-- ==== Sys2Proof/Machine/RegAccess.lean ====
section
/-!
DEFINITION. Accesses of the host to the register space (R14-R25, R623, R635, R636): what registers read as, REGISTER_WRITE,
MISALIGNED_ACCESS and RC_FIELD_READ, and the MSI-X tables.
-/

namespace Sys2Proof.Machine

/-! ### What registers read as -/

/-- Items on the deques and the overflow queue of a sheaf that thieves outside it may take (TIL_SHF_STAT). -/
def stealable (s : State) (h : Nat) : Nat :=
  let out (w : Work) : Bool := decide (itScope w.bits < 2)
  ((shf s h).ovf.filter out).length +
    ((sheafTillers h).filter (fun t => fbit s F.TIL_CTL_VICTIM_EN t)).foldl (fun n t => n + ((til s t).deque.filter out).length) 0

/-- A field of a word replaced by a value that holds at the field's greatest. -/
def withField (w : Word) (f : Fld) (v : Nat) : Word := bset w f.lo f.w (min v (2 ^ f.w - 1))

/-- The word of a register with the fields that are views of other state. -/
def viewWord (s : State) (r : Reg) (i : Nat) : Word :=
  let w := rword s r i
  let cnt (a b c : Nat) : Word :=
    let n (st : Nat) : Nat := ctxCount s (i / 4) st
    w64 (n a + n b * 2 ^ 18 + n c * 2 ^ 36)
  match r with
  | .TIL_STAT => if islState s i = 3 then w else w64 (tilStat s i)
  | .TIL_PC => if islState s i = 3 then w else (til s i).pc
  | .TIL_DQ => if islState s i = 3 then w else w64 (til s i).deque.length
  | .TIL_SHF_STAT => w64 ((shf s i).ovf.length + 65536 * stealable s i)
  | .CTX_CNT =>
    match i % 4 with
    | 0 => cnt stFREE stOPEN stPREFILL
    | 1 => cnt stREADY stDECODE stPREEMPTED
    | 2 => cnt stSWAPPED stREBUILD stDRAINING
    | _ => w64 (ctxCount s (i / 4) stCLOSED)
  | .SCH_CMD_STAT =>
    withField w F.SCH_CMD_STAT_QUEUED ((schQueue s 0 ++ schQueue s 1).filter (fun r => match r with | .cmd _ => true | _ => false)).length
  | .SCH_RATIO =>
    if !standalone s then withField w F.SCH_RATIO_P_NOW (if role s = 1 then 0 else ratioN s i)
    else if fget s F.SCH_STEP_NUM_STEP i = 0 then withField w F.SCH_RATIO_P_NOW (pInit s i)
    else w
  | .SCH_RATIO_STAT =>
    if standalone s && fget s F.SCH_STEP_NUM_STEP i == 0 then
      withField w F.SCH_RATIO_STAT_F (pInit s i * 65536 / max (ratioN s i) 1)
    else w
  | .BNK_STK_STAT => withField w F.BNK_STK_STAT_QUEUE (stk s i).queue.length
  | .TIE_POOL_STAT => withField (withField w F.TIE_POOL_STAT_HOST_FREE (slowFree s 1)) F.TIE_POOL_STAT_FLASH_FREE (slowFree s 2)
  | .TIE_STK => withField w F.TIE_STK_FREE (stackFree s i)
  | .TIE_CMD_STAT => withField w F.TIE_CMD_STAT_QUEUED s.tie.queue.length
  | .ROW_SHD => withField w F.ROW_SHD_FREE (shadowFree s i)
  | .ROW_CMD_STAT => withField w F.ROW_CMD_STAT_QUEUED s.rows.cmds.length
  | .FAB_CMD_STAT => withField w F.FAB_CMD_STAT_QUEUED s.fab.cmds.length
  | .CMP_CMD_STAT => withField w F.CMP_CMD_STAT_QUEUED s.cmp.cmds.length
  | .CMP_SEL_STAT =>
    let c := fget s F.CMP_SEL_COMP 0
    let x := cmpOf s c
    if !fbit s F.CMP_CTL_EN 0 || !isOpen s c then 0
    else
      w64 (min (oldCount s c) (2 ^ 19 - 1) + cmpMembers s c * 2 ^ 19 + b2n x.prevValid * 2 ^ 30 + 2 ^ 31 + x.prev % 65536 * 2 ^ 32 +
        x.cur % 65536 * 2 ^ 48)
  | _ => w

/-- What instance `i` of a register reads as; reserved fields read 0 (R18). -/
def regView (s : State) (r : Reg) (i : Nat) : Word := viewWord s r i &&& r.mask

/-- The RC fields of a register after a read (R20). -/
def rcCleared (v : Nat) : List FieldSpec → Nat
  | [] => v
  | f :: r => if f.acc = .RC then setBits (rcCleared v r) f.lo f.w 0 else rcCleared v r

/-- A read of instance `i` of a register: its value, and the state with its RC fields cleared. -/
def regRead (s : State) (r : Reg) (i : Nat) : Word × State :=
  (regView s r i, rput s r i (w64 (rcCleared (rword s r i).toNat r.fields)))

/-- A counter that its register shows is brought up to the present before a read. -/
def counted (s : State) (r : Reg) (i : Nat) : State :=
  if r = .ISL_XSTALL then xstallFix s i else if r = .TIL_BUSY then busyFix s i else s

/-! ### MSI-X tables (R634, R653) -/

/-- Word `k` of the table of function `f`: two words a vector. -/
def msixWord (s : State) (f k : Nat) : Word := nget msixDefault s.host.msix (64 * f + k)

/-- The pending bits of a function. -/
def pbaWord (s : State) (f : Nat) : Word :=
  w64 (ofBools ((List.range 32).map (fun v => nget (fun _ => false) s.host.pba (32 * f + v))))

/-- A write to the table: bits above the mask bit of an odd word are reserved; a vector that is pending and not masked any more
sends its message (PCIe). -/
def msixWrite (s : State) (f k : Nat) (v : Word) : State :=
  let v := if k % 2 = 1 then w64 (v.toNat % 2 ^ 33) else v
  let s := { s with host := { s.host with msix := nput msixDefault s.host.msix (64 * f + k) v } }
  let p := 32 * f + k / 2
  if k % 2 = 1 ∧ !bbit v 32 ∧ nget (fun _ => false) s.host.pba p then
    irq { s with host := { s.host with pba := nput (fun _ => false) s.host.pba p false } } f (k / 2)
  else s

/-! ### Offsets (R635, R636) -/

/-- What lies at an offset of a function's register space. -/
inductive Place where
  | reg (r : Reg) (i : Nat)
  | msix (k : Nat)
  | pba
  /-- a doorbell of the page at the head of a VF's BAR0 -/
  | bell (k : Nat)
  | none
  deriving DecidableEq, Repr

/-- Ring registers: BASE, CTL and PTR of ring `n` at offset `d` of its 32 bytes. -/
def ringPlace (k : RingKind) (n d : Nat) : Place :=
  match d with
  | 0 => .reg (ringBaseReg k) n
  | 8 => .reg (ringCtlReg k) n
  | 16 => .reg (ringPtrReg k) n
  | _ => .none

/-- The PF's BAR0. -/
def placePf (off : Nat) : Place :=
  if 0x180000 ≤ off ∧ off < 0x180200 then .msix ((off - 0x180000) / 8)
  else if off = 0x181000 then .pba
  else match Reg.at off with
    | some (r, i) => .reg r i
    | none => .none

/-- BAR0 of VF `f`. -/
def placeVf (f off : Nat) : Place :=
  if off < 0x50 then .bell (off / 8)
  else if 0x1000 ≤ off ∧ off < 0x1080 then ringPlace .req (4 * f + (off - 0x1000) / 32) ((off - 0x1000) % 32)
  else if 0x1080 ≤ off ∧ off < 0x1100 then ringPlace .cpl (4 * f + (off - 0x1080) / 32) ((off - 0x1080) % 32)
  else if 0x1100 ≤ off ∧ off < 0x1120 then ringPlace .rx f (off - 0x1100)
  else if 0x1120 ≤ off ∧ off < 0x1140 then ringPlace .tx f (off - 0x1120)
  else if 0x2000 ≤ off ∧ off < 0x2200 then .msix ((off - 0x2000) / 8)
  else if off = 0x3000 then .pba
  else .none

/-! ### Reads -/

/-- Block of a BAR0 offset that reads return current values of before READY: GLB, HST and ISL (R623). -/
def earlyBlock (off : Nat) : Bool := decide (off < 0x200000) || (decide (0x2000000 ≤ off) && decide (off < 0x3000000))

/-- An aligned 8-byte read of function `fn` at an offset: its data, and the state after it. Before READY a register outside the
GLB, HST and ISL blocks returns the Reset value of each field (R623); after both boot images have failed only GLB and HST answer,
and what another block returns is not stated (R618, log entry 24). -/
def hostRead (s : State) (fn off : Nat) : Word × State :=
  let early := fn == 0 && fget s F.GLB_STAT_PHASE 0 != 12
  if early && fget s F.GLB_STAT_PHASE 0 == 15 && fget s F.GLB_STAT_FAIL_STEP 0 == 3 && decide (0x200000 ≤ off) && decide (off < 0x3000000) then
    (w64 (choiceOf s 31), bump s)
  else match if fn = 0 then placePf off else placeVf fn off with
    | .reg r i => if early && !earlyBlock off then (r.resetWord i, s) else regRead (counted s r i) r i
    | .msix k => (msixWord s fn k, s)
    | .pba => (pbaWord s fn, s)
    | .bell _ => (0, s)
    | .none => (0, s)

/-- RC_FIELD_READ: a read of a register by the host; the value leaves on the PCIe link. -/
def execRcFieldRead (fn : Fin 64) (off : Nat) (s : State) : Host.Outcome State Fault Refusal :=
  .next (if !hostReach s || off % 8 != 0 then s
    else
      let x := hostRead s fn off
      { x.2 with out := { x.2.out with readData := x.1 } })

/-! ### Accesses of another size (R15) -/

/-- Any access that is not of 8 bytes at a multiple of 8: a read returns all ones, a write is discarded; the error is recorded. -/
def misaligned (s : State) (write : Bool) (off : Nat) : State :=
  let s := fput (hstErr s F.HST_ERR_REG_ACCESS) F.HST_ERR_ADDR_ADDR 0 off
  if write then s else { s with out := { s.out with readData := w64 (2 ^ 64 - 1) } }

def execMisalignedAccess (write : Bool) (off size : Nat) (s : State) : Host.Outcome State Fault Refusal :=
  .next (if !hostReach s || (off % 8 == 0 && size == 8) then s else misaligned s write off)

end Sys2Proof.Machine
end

■ **WHAT YOU ARE ASKED TO DO**
The response must contain each line above that holds the string "cmds".

■ **YOUR RESPONSE**
  | .ROW_CMD_STAT => withField w F.ROW_CMD_STAT_QUEUED s.rows.cmds.length
  | .FAB_CMD_STAT => withField w F.FAB_CMD_STAT_QUEUED s.fab.cmds.length
  | .CMP_CMD_STAT => withField w F.CMP_CMD_STAT_QUEUED s.cmp.cmds.length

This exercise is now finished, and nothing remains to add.